**DATA FOR THIS TASK**
================================

-- ==== Sys2Proof/Tests/Slice0.lean ====
section
/-! SUPPORT. The model's own tests: ill-formed instructions that the check refuses; for every instruction a word written
out from 30_encoding.md; the worked examples of spec/, one step each; and for every statement with hypotheses a state
and operands that meet them all. -/

namespace Sys2Proof.Tests

open Sys2Proof.Machine

/-! ## Ill-formed terms that the check refuses (00_scope.md R8) -/

/-- The narrowest build of R8, with a small staging buffer. -/
def tiny : Build :=
  { windowBits := 4, lookaheadBits := 3, stagingSize := 5, indexed := false, emitOnExactFill := true,
    sinkFilledStatus := .full }

theorem test_legal_tiny : tiny.legal = true := by decide
theorem test_legal_shipped : Build.shipped.legal = true := by decide
theorem test_legal_widest : Build.legal { tiny with windowBits := 15, lookaheadBits := 8 } = true := by decide
theorem test_illegal_window_narrow : Build.legal { tiny with windowBits := 3 } = false := by decide
theorem test_illegal_window_wide : Build.legal { tiny with windowBits := 16 } = false := by decide
theorem test_illegal_lookahead_narrow : Build.legal { tiny with lookaheadBits := 2 } = false := by decide
theorem test_illegal_lookahead_wide : Build.legal { tiny with windowBits := 15, lookaheadBits := 9 } = false := by decide
theorem test_illegal_lookahead_not_below_window : Build.legal { tiny with lookaheadBits := 4 } = false := by decide
theorem test_illegal_no_staging : Build.legal { tiny with stagingSize := 0 } = false := by decide
theorem test_wellFormed_own_token : WellFormed tiny (.bref4_3 0 0) = true := by decide
theorem test_illFormed_foreign_token : WellFormed tiny (.bref 0 0) = false := by decide
theorem test_illFormed_build : WellFormed { tiny with stagingSize := 0 } .encFinish = false := by decide
theorem test_illFormed_state_not_in_build : WellFormed tiny .decStepBackrefIndexMsb = false := by decide
theorem test_wellFormed_state_in_build :
    WellFormed { tiny with windowBits := 9 } .decStepBackrefIndexMsb = true := by decide

/-! ## Words written out from the encodings (R91, R93, R99, R104, R105): tag, index, count -/

/-- `n` bits written as a number, the first bit the most significant (R108). -/
def word (n v : Nat) : Encoded :=
  .stream ((List.range n).map fun i => decide (v / 2 ^ (n - 1 - i) % 2 = 1))

theorem test_decode_lit : decode? 8 4 (word 9 0b1_01100001) = some (.lit 0x61) := by decide
theorem test_decode_bref : decode? 8 4 (word 13 0b0_00010101_1111) = some (.bref 0x15 0xF) := by decide
theorem test_decode_bref4 :
    decode? 4 3 (word 8 0b0_1001_110) = some (.bref4_3 9 6) := by decide
theorem test_decode_bref5 :
    decode? 5 3 (word 9 0b0_10001_110) = some (.bref5_3 17 6) ∧
    decode? 5 4 (word 10 0b0_10001_1010) = some (.bref5_4 17 10) := by decide
theorem test_decode_bref6 :
    decode? 6 3 (word 10 0b0_100001_110) = some (.bref6_3 33 6) ∧
    decode? 6 4 (word 11 0b0_100001_1010) = some (.bref6_4 33 10) ∧
    decode? 6 5 (word 12 0b0_100001_10010) = some (.bref6_5 33 18) := by decide
theorem test_decode_bref7 :
    decode? 7 3 (word 11 0b0_1000001_110) = some (.bref7_3 65 6) ∧
    decode? 7 4 (word 12 0b0_1000001_1010) = some (.bref7_4 65 10) ∧
    decode? 7 5 (word 13 0b0_1000001_10010) = some (.bref7_5 65 18) ∧
    decode? 7 6 (word 14 0b0_1000001_100010) = some (.bref7_6 65 34) := by decide
theorem test_decode_bref8 :
    decode? 8 3 (word 12 0b0_10000001_110) = some (.bref8_3 129 6) ∧
    decode? 8 5 (word 14 0b0_10000001_10010) = some (.bref8_5 129 18) ∧
    decode? 8 6 (word 15 0b0_10000001_100010) = some (.bref8_6 129 34) ∧
    decode? 8 7 (word 16 0b0_10000001_1000010) = some (.bref8_7 129 66) := by decide
theorem test_decode_bref9 :
    decode? 9 3 (word 13 0b0_100000001_110) = some (.bref9_3 257 6) ∧
    decode? 9 4 (word 14 0b0_100000001_1010) = some (.bref9_4 257 10) ∧
    decode? 9 5 (word 15 0b0_100000001_10010) = some (.bref9_5 257 18) ∧
    decode? 9 6 (word 16 0b0_100000001_100010) = some (.bref9_6 257 34) ∧
    decode? 9 7 (word 17 0b0_100000001_1000010) = some (.bref9_7 257 66) ∧
    decode? 9 8 (word 18 0b0_100000001_10000010) = some (.bref9_8 257 130) := by decide
theorem test_decode_bref10 :
    decode? 10 3 (word 14 0b0_1000000001_110) = some (.bref10_3 513 6) ∧
    decode? 10 4 (word 15 0b0_1000000001_1010) = some (.bref10_4 513 10) ∧
    decode? 10 5 (word 16 0b0_1000000001_10010) = some (.bref10_5 513 18) ∧
    decode? 10 6 (word 17 0b0_1000000001_100010) = some (.bref10_6 513 34) ∧
    decode? 10 7 (word 18 0b0_1000000001_1000010) = some (.bref10_7 513 66) ∧
    decode? 10 8 (word 19 0b0_1000000001_10000010) = some (.bref10_8 513 130) := by decide
theorem test_decode_bref11 :
    decode? 11 3 (word 15 0b0_10000000001_110) = some (.bref11_3 1025 6) ∧
    decode? 11 4 (word 16 0b0_10000000001_1010) = some (.bref11_4 1025 10) ∧
    decode? 11 5 (word 17 0b0_10000000001_10010) = some (.bref11_5 1025 18) ∧
    decode? 11 6 (word 18 0b0_10000000001_100010) = some (.bref11_6 1025 34) ∧
    decode? 11 7 (word 19 0b0_10000000001_1000010) = some (.bref11_7 1025 66) ∧
    decode? 11 8 (word 20 0b0_10000000001_10000010) = some (.bref11_8 1025 130) := by decide
theorem test_decode_bref12 :
    decode? 12 3 (word 16 0b0_100000000001_110) = some (.bref12_3 2049 6) ∧
    decode? 12 4 (word 17 0b0_100000000001_1010) = some (.bref12_4 2049 10) ∧
    decode? 12 5 (word 18 0b0_100000000001_10010) = some (.bref12_5 2049 18) ∧
    decode? 12 6 (word 19 0b0_100000000001_100010) = some (.bref12_6 2049 34) ∧
    decode? 12 7 (word 20 0b0_100000000001_1000010) = some (.bref12_7 2049 66) ∧
    decode? 12 8 (word 21 0b0_100000000001_10000010) = some (.bref12_8 2049 130) := by decide
theorem test_decode_bref13 :
    decode? 13 3 (word 17 0b0_1000000000001_110) = some (.bref13_3 4097 6) ∧
    decode? 13 4 (word 18 0b0_1000000000001_1010) = some (.bref13_4 4097 10) ∧
    decode? 13 5 (word 19 0b0_1000000000001_10010) = some (.bref13_5 4097 18) ∧
    decode? 13 6 (word 20 0b0_1000000000001_100010) = some (.bref13_6 4097 34) ∧
    decode? 13 7 (word 21 0b0_1000000000001_1000010) = some (.bref13_7 4097 66) ∧
    decode? 13 8 (word 22 0b0_1000000000001_10000010) = some (.bref13_8 4097 130) := by decide
theorem test_decode_bref14 :
    decode? 14 3 (word 18 0b0_10000000000001_110) = some (.bref14_3 8193 6) ∧
    decode? 14 4 (word 19 0b0_10000000000001_1010) = some (.bref14_4 8193 10) ∧
    decode? 14 5 (word 20 0b0_10000000000001_10010) = some (.bref14_5 8193 18) ∧
    decode? 14 6 (word 21 0b0_10000000000001_100010) = some (.bref14_6 8193 34) ∧
    decode? 14 7 (word 22 0b0_10000000000001_1000010) = some (.bref14_7 8193 66) ∧
    decode? 14 8 (word 23 0b0_10000000000001_10000010) = some (.bref14_8 8193 130) := by decide
theorem test_decode_bref15 :
    decode? 15 3 (word 19 0b0_100000000000001_110) = some (.bref15_3 16385 6) ∧
    decode? 15 4 (word 20 0b0_100000000000001_1010) = some (.bref15_4 16385 10) ∧
    decode? 15 5 (word 21 0b0_100000000000001_10010) = some (.bref15_5 16385 18) ∧
    decode? 15 6 (word 22 0b0_100000000000001_100010) = some (.bref15_6 16385 34) ∧
    decode? 15 7 (word 23 0b0_100000000000001_1000010) = some (.bref15_7 16385 66) ∧
    decode? 15 8 (word 24 0b0_100000000000001_10000010) = some (.bref15_8 16385 130) := by decide

theorem test_decode_commands :
    decode? 8 4 (.command ⟨0b000, [7], 9⟩) = some (.encSink [7]) ∧
    decode? 8 4 (.command ⟨0b001, [7], 9⟩) = some (.encPoll 9) ∧
    decode? 8 4 (.command ⟨0b010, [7], 9⟩) = some .encFinish ∧
    decode? 8 4 (.command ⟨0b011, [7], 9⟩) = some .encReset ∧
    decode? 8 4 (.command ⟨0b100, [7], 9⟩) = some (.decSink [7]) ∧
    decode? 8 4 (.command ⟨0b101, [7], 9⟩) = some (.decPoll 9) ∧
    decode? 8 4 (.command ⟨0b110, [7], 9⟩) = some .decFinish ∧
    decode? 8 4 (.command ⟨0b111, [7], 9⟩) = some .decReset := by decide
theorem test_decode_encoder_micro_steps :
    [0, 1, 2, 3, 4, 5, 6, 7, 8, 9].map (fun c => decode? 8 4 (.encoderState c)) =
      [some .encStepNotFull, some .encStepFilled, some .encStepSearch, some .encStepYieldTagBit,
        some .encStepYieldLiteral, some .encStepYieldBrIndex, some .encStepYieldBrLength,
        some .encStepSaveBacklog, some .encStepFlushBits, some .encStepDone] := by decide
theorem test_decode_decoder_micro_steps :
    [0, 1, 2, 3, 4, 5].map (fun c => decode? 8 4 (.decoderState c)) =
      [some .decStepTagBit, some .decStepYieldLiteral, some .decStepBackrefIndexMsb, some .decStepBackrefIndexLsb,
        some .decStepBackrefCountLsb, some .decStepYieldBackref] := by decide
theorem test_decode_unused_codes :
    decode 8 4 (.encoderState 10) = .error .unusedEncoderCode ∧ decode 8 4 (.encoderState 15) = .error .unusedEncoderCode ∧
    decode 8 4 (.decoderState 6) = .error .unusedDecoderCode ∧ decode 8 4 (.decoderState 7) = .error .unusedDecoderCode := by
  decide
theorem test_decode_cut_short :
    decode 8 4 (word 8 0b1_0110000) = .error .incompleteToken ∧ decode 8 4 (word 12 0b0_00010101_111) = .error .incompleteToken ∧
    decode 8 4 (.stream []) = .error .incompleteToken := by decide
theorem test_decode_leaves_the_rest :
    decode 4 3 (word 10 0b0_1001_011_10) = .ok (.bref4_3 9 3, [true, false]) := by decide
/-- "`1 01100001` for `LIT 0x61` and `0 00000000 0011` for `BREF d=1 l=4`" (R106). -/
theorem test_encode_listing : encode (.lit 0x61) = word 9 0b1_01100001 ∧ encode (.bref 0 3) = word 13 0b0_00000000_0011 := by
  decide
/-- The stream of 95_test_vectors.md program P1 as bytes: `B0 80 0C`. -/
theorem test_packBits : packBits (byteBits 0b10110000 ++ byteBits 0b10000000 ++ [false, false, false, false, true, true]) =
    [0xB0, 0x80, 0x0C] := by decide
theorem test_table_word_first_bit_most_significant :
    decodeTableWord 9 0b101100001 = some (.lit 0x61) ∧ decodeTableWord 13 0b0000101011111 = some (.bref 0x15 0xF) ∧
    decodeTableWord 16 0b0000000000101 = some (.bref 0 5) ∧ decodeTableWord 3 0b110 = some .decFinish ∧
    decodeTableWord 4 0b1001 = some .encStepDone := by decide
theorem test_encoded_width_bref15_8 : Laws.EncodedWidth.Statement (.bref15_8 0 0) := Laws.EncodedWidth.bref15_8 0 0
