-- ==== Sys2Proof/Machine/Ops.lean ====
section
/-!
DEFINITION. The named operations over the register files and the status: reading and writing a
register, a limb, taking a draw, completing a command with or without an error
(60_exceptions.md R400, R403), acknowledging an error, and reset (70_reset_and_hazards.md R450,
R451).
-/

namespace Sys2Proof.Machine

/-! ## Parameters -/

/-- `W` (00_scope.md R6). -/
def State.W (s : State) : Nat := s.params.width.bits

/-- `L` (00_scope.md R7). -/
def State.L (s : State) : Nat := s.params.limbs

/-- `L*W`, the largest announced length (00_scope.md R7). -/
def State.capacity (s : State) : Nat := s.L * s.W

/-- `nlimbs(a) = ceil(a / W)` (00_scope.md R11). -/
def nlimbs (W a : Nat) : Nat := (a + W - 1) / W

/-- Limb `j` of a value, `v[(j+1)*W-1 : j*W]` (10_state.md R32, R44). -/
def limbOf (W v j : Nat) : Nat := v / 2 ^ (j * W) % 2 ^ W

/-- `v - limb*2^(j*W) + u*2^(j*W)`: limb `j` of `v` replaced by `u` (20_memory.md R92;
41_nat_arithmetic.md R204). -/
def putLimb (W v j u : Nat) : Nat := v - limbOf W v j * 2 ^ (j * W) + u * 2 ^ (j * W)

/-! ## Registers -/

/-- Nat register `n[i]` (00_scope.md R11). -/
def State.nreg (s : State) (i : NReg) : NatReg := s.n[i.val]

/-- Word register `w[i]` (00_scope.md R11). -/
def State.wreg (s : State) (i : WReg) : Nat := s.w[i.val]

/-- Modulus register `m[k]` (00_scope.md R11). -/
def State.mreg (s : State) (k : MReg) : ModReg := s.m[k.val]

/-- `limb(i, j)` (00_scope.md R11). -/
def State.limb (s : State) (i : NReg) (j : Nat) : Nat := limbOf s.W (s.nreg i).val j

/-- `n[i] <- (a, trunc_a(v), t)` (00_scope.md R11; 10_state.md R33). -/
def State.setN (s : State) (i : NReg) (a v : Nat) (t : Option MReg) : State :=
  { s with n := s.n.set i.val ⟨a, trunc a v, t⟩ }

/-- `w[i] <- trunc_W(v)` (00_scope.md R11). -/
def State.setW (s : State) (i : WReg) (v : Nat) : State :=
  { s with w := s.w.set i.val (trunc s.W v) }

/-- Write a modulus register and drop every reduced tag that names it (10_state.md R34;
42_modulus_reduction.md R240). -/
def State.setM (s : State) (k : MReg) (r : ModReg) : State :=
  { s with
    m := s.m.set k.val r
    n := s.n.map fun x => if x.tag = some k then { x with tag := none } else x }

/-- `BitLen(k) = size*W - leading` (10_state.md R41). -/
def ModReg.bitLen (W : Nat) (r : ModReg) : Nat := r.size * W - r.leading

/-- `R(k) = 2^(W*size)` (10_state.md R41). -/
def ModReg.radix (W : Nat) (r : ModReg) : Nat := 2 ^ (W * r.size)

/-! ## Draws -/

/-- The next draw, a free value of the set `[0, n)` (00_scope.md R12; log entry 5). -/
def State.draw (s : State) (n : Nat) : Nat := Config.freeValue s.draws % n

/-- One draw taken. -/
def State.drawn (s : State) : State := { s with draws := s.draws + 1 }

/-! ## Completion, error and acknowledgement -/

/-- What every completion does: BUSY 0, DONE 1, CMDCNT one more (60_exceptions.md R400). -/
def State.complete (s : State) : State :=
  { s with busy := false, done := true, cmdcnt := s.cmdcnt + 1 }

/-- Completion with an error: no register file changes, ERR, ERRCODE and ERRCMD record it
(60_exceptions.md R403), and the fault log keeps it (93_implementation_defined.md part 3; DESIGN
CHOICE, log entries 4 and 9). -/
def State.fail (s : State) (e : ErrCode) : State :=
  State.complete
    { s with
      err := true
      errcode := e
      errcmd := s.cmd
      faultLog := s.faultLog ++ [.command e s.cmd] }

/-- The host's acknowledgement, which re-enables acceptance: ERR 0 and ERRCODE 0
(20_memory.md R95; 60_exceptions.md R411). -/
def State.ackErr (s : State) : State := { s with err := false, errcode := .none }

/-- The outcome of a command whose writes gave `s`. -/
def finish (s : State) : Host.Outcome State Fault Refusal := .next s.complete

/-- The outcome of a command that ends with `Error(e)`. -/
def abort (s : State) (e : ErrCode) : Host.Outcome State Fault Refusal := .next (s.fail e)

/-! ## Status outputs and reset -/

/-- The interrupt line, `CTRL.IE AND STATUS.DONE` (10_state.md R58; 60_exceptions.md R410). -/
def State.irq (s : State) : Bool := s.ie && s.done

/-- Hardware and soft reset: every piece of the engine's state at its reset value
(70_reset_and_hazards.md R450, R451). The parameters, and the run's own script, reply, fault log and
draw counter, are not the engine's state and stay (DEDUCED, log entry 10). -/
def State.engineReset (s : State) : State :=
  { State.resetOf s.params with
    script := s.script
    reply := s.reply
    faultLog := s.faultLog
    draws := s.draws }

end Sys2Proof.Machine
end

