-- ==== Sys2Proof/Machine/NatArith.lean ====
section
/-!
DEFINITION. Nat arithmetic and register access, 41_nat_arithmetic.md R200 to R216.
-/

namespace Sys2Proof.Machine

/-! ## Register access -/

/-- NOP: nothing but the completion (41_nat_arithmetic.md R200; 30_encoding.md R131). -/
def execNop (s : State) : Host.Outcome State Fault Refusal := finish s

/-- WMOVI: the immediate, zero-extended (41_nat_arithmetic.md R201). -/
def execWmovi (d : WReg) (imm : Nat) (s : State) : Host.Outcome State Fault Refusal :=
  finish (s.setW d imm)

/-- NSETW: announced length `W` (41_nat_arithmetic.md R202). -/
def execNsetw (d : NReg) (a : WReg) (s : State) : Host.Outcome State Fault Refusal :=
  finish (s.setN d s.W (s.wreg a) none)

/-- NGETW: LENGTH when `j >= L` (41_nat_arithmetic.md R203). -/
def execNgetw (d : WReg) (a : NReg) (j : Nat) (s : State) : Host.Outcome State Fault Refusal :=
  if s.L ≤ j then abort s .length else finish (s.setW d (s.limb a j))

/-- NPUTW: LENGTH when `j >= nlimbs(n[d].ann)`; the announced length stays
(41_nat_arithmetic.md R204). -/
def execNputw (d : NReg) (a : WReg) (j : Nat) (s : State) : Host.Outcome State Fault Refusal :=
  if nlimbs s.W (s.nreg d).ann ≤ j then abort s .length
  else finish (s.setN d (s.nreg d).ann (putLimb s.W (s.nreg d).val j (s.wreg a)) none)

/-- NCOPY: announced length, value and tag (41_nat_arithmetic.md R205). -/
def execNcopy (d a : NReg) (s : State) : Host.Outcome State Fault Refusal :=
  finish (s.setN d (s.nreg a).ann (s.nreg a).val (s.nreg a).tag)

/-! ## Resize, add, subtract, multiply, shift -/

/-- NRESIZE: no default cap, so a negative one is a LENGTH error (41_nat_arithmetic.md R206). -/
def execNresize (d a : NReg) (cap : Int) (s : State) : Host.Outcome State Fault Refusal :=
  if cap < 0 then abort s .length
  else cappedCommand s d cap.toNat fun c => (s.nreg a).val % 2 ^ c

/-- NADD: default cap `max(ann) + 1` (41_nat_arithmetic.md R207). -/
def execNadd (d a b : NReg) (cap : Int) (s : State) : Host.Outcome State Fault Refusal :=
  cappedCommand s d (capOr cap (max (s.nreg a).ann (s.nreg b).ann + 1)) fun c =>
    ((s.nreg a).val + (s.nreg b).val) % 2 ^ c

/-- NSUB: default cap `max(ann)`; a negative difference wraps (41_nat_arithmetic.md R208). -/
def execNsub (d a b : NReg) (cap : Int) (s : State) : Host.Outcome State Fault Refusal :=
  cappedCommand s d (capOr cap (max (s.nreg a).ann (s.nreg b).ann)) fun c =>
    (((s.nreg a).val : Int) - ((s.nreg b).val : Int)) % 2 ^ c |>.toNat

/-- NMUL: default cap the sum of the announced lengths (41_nat_arithmetic.md R209). -/
def execNmul (d a b : NReg) (cap : Int) (s : State) : Host.Outcome State Fault Refusal :=
  cappedCommand s d (capOr cap ((s.nreg a).ann + (s.nreg b).ann)) fun c =>
    (s.nreg a).val * (s.nreg b).val % 2 ^ c

/-- NLSH: default cap `ann + s` (41_nat_arithmetic.md R210). -/
def execNlsh (d a : NReg) (b : WReg) (cap : Int) (s : State) : Host.Outcome State Fault Refusal :=
  cappedCommand s d (capOr cap ((s.nreg a).ann + s.wreg b)) fun c =>
    shlTrunc (s.nreg a).val (s.wreg b) c

/-- NRSH: default cap `max(ann - s, 0)` (41_nat_arithmetic.md R211). -/
def execNrsh (d a : NReg) (b : WReg) (cap : Int) (s : State) : Host.Outcome State Fault Refusal :=
  cappedCommand s d (capOr cap ((s.nreg a).ann - s.wreg b)) fun c =>
    shrNat (s.nreg a).val (s.wreg b) % 2 ^ c

/-! ## Comparison -/

/-- NCMP: `gt`, `eq` and `lt` to `w[d]`, `w[e]` and `w[c]`, in this order
(41_nat_arithmetic.md R212). -/
def execNcmp (d e : WReg) (a b : NReg) (c : WReg) (s : State) :
    Host.Outcome State Fault Refusal :=
  let x := (s.nreg a).val
  let y := (s.nreg b).val
  finish (((s.setW d (ctGt x y)).setW e (ctEq x y)).setW c (ctGt y x))

/-- NEQ (41_nat_arithmetic.md R213). -/
def execNeq (d : WReg) (a b : NReg) (s : State) : Host.Outcome State Fault Refusal :=
  finish (s.setW d (ctEq (s.nreg a).val (s.nreg b).val))

/-- NEQZERO (41_nat_arithmetic.md R214). -/
def execNeqzero (d : WReg) (a : NReg) (s : State) : Host.Outcome State Fault Refusal :=
  finish (s.setW d (ctEq (s.nreg a).val 0))

end Sys2Proof.Machine
end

================================

Your reply is to repeat, unchanged, the lines above running from the one with "def execNsetw (d" up to and including the one with "((s.nreg a).val + (s.nreg b).val) % 2 ^ c".

def execNsetw (d : NReg) (a : WReg) (s : State) : Host.Outcome State Fault Refusal :=
  finish (s.setN d s.W (s.wreg a) none)

/-- NGETW: LENGTH when `j >= L` (41_nat_arithmetic.md R203). -/
def execNgetw (d : WReg) (a : NReg) (j : Nat) (s : State) : Host.Outcome State Fault Refusal :=
  if s.L ≤ j then abort s .length else finish (s.setW d (s.limb a j))

/-- NPUTW: LENGTH when `j >= nlimbs(n[d].ann)`; the announced length stays
(41_nat_arithmetic.md R204). -/
def execNputw (d : NReg) (a : WReg) (j : Nat) (s : State) : Host.Outcome State Fault Refusal :=
  if nlimbs s.W (s.nreg d).ann ≤ j then abort s .length
  else finish (s.setN d (s.nreg d).ann (putLimb s.W (s.nreg d).val j (s.wreg a)) none)

/-- NCOPY: announced length, value and tag (41_nat_arithmetic.md R205). -/
def execNcopy (d a : NReg) (s : State) : Host.Outcome State Fault Refusal :=
  finish (s.setN d (s.nreg a).ann (s.nreg a).val (s.nreg a).tag)

/-! ## Resize, add, subtract, multiply, shift -/

/-- NRESIZE: no default cap, so a negative one is a LENGTH error (41_nat_arithmetic.md R206). -/
def execNresize (d a : NReg) (cap : Int) (s : State) : Host.Outcome State Fault Refusal :=
  if cap < 0 then abort s .length
  else cappedCommand s d cap.toNat fun c => (s.nreg a).val % 2 ^ c

/-- NADD: default cap `max(ann) + 1` (41_nat_arithmetic.md R207). -/
def execNadd (d a b : NReg) (cap : Int) (s : State) : Host.Outcome State Fault Refusal :=
  cappedCommand s d (capOr cap (max (s.nreg a).ann (s.nreg b).ann + 1)) fun c =>
    ((s.nreg a).val + (s.nreg b).val) % 2 ^ c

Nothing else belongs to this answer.